## YOUR GOAL
Print the listing once more, exactly as written.

## DATA PROVIDED
################
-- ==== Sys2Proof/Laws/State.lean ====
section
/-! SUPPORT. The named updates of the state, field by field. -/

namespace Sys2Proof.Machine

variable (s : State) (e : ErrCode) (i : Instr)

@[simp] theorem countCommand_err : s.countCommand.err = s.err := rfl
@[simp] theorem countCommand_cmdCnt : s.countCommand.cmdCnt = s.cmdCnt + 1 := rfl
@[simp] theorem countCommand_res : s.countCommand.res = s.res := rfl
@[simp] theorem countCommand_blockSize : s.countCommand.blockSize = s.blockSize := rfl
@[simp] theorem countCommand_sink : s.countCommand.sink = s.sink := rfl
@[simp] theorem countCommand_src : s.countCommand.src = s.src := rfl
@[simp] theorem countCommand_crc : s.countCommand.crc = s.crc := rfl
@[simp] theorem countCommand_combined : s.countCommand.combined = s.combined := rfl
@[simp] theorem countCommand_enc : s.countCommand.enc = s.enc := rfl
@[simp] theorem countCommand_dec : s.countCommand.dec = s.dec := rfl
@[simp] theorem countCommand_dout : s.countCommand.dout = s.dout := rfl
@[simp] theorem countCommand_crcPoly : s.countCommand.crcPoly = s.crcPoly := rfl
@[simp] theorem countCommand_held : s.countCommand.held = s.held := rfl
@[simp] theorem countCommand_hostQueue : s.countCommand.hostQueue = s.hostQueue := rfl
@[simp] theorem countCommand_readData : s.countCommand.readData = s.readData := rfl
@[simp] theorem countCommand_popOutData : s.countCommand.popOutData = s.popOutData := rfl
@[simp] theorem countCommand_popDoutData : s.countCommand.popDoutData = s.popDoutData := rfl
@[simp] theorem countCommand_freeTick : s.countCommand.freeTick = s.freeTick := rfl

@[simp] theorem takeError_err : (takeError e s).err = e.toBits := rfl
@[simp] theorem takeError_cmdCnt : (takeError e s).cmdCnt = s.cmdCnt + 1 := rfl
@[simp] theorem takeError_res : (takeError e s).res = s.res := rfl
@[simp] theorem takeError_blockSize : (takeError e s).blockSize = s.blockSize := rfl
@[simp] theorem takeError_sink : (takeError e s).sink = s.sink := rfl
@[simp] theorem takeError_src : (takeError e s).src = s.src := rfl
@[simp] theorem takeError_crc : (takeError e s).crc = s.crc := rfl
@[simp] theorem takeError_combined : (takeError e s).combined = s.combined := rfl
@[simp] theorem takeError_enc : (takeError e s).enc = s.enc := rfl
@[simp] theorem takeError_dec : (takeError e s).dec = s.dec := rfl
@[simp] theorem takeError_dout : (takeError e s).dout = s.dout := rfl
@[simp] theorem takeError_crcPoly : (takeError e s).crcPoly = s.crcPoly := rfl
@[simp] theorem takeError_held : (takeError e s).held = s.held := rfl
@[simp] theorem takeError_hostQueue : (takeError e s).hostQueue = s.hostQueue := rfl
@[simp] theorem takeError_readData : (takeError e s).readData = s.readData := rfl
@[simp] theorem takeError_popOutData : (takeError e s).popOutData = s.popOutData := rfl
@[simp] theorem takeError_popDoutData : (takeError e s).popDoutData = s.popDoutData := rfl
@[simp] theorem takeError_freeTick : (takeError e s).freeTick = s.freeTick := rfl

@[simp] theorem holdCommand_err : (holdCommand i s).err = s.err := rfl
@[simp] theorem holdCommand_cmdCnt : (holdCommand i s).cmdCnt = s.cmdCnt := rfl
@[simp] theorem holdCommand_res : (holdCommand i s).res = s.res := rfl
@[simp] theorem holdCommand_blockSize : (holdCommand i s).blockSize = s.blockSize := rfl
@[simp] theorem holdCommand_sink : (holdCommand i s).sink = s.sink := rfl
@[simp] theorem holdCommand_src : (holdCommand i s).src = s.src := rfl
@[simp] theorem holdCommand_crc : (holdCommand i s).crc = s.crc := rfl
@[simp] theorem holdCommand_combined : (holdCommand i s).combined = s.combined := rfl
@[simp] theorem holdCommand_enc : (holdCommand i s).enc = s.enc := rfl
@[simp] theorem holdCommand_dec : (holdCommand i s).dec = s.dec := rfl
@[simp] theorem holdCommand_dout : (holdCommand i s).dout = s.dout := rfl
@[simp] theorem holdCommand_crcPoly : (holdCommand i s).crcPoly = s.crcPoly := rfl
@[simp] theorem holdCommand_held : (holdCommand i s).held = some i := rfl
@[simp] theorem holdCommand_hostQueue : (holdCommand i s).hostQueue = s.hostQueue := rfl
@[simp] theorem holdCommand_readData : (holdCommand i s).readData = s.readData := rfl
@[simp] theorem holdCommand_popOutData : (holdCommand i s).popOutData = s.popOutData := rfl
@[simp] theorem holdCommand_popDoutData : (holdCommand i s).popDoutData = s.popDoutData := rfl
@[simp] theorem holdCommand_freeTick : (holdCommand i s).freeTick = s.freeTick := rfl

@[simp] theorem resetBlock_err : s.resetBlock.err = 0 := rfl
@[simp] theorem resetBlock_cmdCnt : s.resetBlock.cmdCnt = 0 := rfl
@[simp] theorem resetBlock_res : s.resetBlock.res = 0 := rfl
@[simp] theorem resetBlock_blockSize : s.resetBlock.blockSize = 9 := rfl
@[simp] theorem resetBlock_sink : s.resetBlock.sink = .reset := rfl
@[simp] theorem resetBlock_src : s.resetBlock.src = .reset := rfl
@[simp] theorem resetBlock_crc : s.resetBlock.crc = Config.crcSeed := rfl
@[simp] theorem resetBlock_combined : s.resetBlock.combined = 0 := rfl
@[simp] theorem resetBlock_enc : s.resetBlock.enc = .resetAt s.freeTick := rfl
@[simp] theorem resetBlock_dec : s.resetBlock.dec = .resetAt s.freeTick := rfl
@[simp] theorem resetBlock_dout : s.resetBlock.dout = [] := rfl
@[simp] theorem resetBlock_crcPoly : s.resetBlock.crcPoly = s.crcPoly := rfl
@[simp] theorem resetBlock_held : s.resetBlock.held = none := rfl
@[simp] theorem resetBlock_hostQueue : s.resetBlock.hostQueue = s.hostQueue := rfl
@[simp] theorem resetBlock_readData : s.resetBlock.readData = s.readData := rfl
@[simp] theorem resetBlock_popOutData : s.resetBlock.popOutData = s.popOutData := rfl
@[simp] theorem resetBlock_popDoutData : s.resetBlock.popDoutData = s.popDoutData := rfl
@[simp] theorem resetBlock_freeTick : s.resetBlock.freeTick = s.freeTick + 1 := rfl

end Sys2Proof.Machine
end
################
## YOUR SOLUTION
-- ==== Sys2Proof/Laws/State.lean ====
section
/-! SUPPORT. The named updates of the state, field by field. -/

namespace Sys2Proof.Machine

variable (s : State) (e : ErrCode) (i : Instr)

@[simp] theorem countCommand_err : s.countCommand.err = s.err := rfl
@[simp] theorem countCommand_cmdCnt : s.countCommand.cmdCnt = s.cmdCnt + 1 := rfl
@[simp] theorem countCommand_res : s.countCommand.res = s.res := rfl
@[simp] theorem countCommand_blockSize : s.countCommand.blockSize = s.blockSize := rfl
@[simp] theorem countCommand_sink : s.countCommand.sink = s.sink := rfl
@[simp] theorem countCommand_src : s.countCommand.src = s.src := rfl
@[simp] theorem countCommand_crc : s.countCommand.crc = s.crc := rfl
@[simp] theorem countCommand_combined : s.countCommand.combined = s.combined := rfl
@[simp] theorem countCommand_enc : s.countCommand.enc = s.enc := rfl
@[simp] theorem countCommand_dec : s.countCommand.dec = s.dec := rfl
@[simp] theorem countCommand_dout : s.countCommand.dout = s.dout := rfl
@[simp] theorem countCommand_crcPoly : s.countCommand.crcPoly = s.crcPoly := rfl
@[simp] theorem countCommand_held : s.countCommand.held = s.held := rfl
@[simp] theorem countCommand_hostQueue : s.countCommand.hostQueue = s.hostQueue := rfl
@[simp] theorem countCommand_readData : s.countCommand.readData = s.readData := rfl
@[simp] theorem countCommand_popOutData : s.countCommand.popOutData = s.popOutData := rfl
@[simp] theorem countCommand_popDoutData : s.countCommand.popDoutData = s.popDoutData := rfl
@[simp] theorem countCommand_freeTick : s.countCommand.freeTick = s.freeTick := rfl

@[simp] theorem takeError_err : (takeError e s).err = e.toBits := rfl
@[simp] theorem takeError_cmdCnt : (takeError e s).cmdCnt = s.cmdCnt + 1 := rfl
@[simp] theorem takeError_res : (takeError e s).res = s.res := rfl
@[simp] theorem takeError_blockSize : (takeError e s).blockSize = s.blockSize := rfl
@[simp] theorem takeError_sink : (takeError e s).sink = s.sink := rfl
@[simp] theorem takeError_src : (takeError e s).src = s.src := rfl
@[simp] theorem takeError_crc : (takeError e s).crc = s.crc := rfl
@[simp] theorem takeError_combined : (takeError e s).combined = s.combined := rfl
@[simp] theorem takeError_enc : (takeError e s).enc = s.enc := rfl
@[simp] theorem takeError_dec : (takeError e s).dec = s.dec := rfl
@[simp] theorem takeError_dout : (takeError e s).dout = s.dout := rfl
@[simp] theorem takeError_crcPoly : (takeError e s).crcPoly = s.crcPoly := rfl
@[simp] theorem takeError_held : (takeError e s).held = s.held := rfl
@[simp] theorem takeError_hostQueue : (takeError e s).hostQueue = s.hostQueue := rfl
@[simp] theorem takeError_readData : (takeError e s).readData = s.readData := rfl
@[simp] theorem takeError_popOutData : (takeError e s).popOutData = s.popOutData := rfl
@[simp] theorem takeError_popDoutData : (takeError e s).popDoutData = s.popDoutData := rfl
@[simp] theorem takeError_freeTick : (takeError e s).freeTick = s.freeTick := rfl

@[simp] theorem holdCommand_err : (holdCommand i s).err = s.err := rfl
@[simp] theorem holdCommand_cmdCnt : (holdCommand i s).cmdCnt = s.cmdCnt := rfl
@[simp] theorem holdCommand_res : (holdCommand i s).res = s.res := rfl
@[simp] theorem holdCommand_blockSize : (holdCommand i s).blockSize = s.blockSize := rfl
@[simp] theorem holdCommand_sink : (holdCommand i s).sink = s.sink := rfl
@[simp] theorem holdCommand_src : (holdCommand i s).src = s.src := rfl
@[simp] theorem holdCommand_crc : (holdCommand i s).crc = s.crc := rfl
@[simp] theorem holdCommand_combined : (holdCommand i s).combined = s.combined := rfl
@[simp] theorem holdCommand_enc : (holdCommand i s).enc = s.enc := rfl
@[simp] theorem holdCommand_dec : (holdCommand i s).dec = s.dec := rfl
@[simp] theorem holdCommand_dout : (holdCommand i s).dout = s.dout := rfl
@[simp] theorem holdCommand_crcPoly : (holdCommand i s).crcPoly = s.crcPoly := rfl
@[simp] theorem holdCommand_held : (holdCommand i s).held = some i := rfl
@[simp] theorem holdCommand_hostQueue : (holdCommand i s).hostQueue = s.hostQueue := rfl
@[simp] theorem holdCommand_readData : (holdCommand i s).readData = s.readData := rfl
@[simp] theorem holdCommand_popOutData : (holdCommand i s).popOutData = s.popOutData := rfl
@[simp] theorem holdCommand_popDoutData : (holdCommand i s).popDoutData = s.popDoutData := rfl
@[simp] theorem holdCommand_freeTick : (holdCommand i s).freeTick = s.freeTick := rfl

@[simp] theorem resetBlock_err : s.resetBlock.err = 0 := rfl
@[simp] theorem resetBlock_cmdCnt : s.resetBlock.cmdCnt = 0 := rfl
@[simp] theorem resetBlock_res : s.resetBlock.res = 0 := rfl
@[simp] theorem resetBlock_blockSize : s.resetBlock.blockSize = 9 := rfl
@[simp] theorem resetBlock_sink : s.resetBlock.sink = .reset := rfl
@[simp] theorem resetBlock_src : s.resetBlock.src = .reset := rfl
@[simp] theorem resetBlock_crc : s.resetBlock.crc = Config.crcSeed := rfl
@[simp] theorem resetBlock_combined : s.resetBlock.combined = 0 := rfl
@[simp] theorem resetBlock_enc : s.resetBlock.enc = .resetAt s.freeTick := rfl
@[simp] theorem resetBlock_dec : s.resetBlock.dec = .resetAt s.freeTick := rfl
@[simp] theorem resetBlock_dout : s.resetBlock.dout = [] := rfl
@[simp] theorem resetBlock_crcPoly : s.resetBlock.crcPoly = s.crcPoly := rfl
@[simp] theorem resetBlock_held : s.resetBlock.held = none := rfl
@[simp] theorem resetBlock_hostQueue : s.resetBlock.hostQueue = s.hostQueue := rfl
@[simp] theorem resetBlock_readData : s.resetBlock.readData = s.readData := rfl
@[simp] theorem resetBlock_popOutData : s.resetBlock.popOutData = s.popOutData := rfl
@[simp] theorem resetBlock_popDoutData : s.resetBlock.popDoutData = s.popDoutData := rfl
@[simp] theorem resetBlock_freeTick : s.resetBlock.freeTick = s.freeTick + 1 := rfl

end Sys2Proof.Machine
end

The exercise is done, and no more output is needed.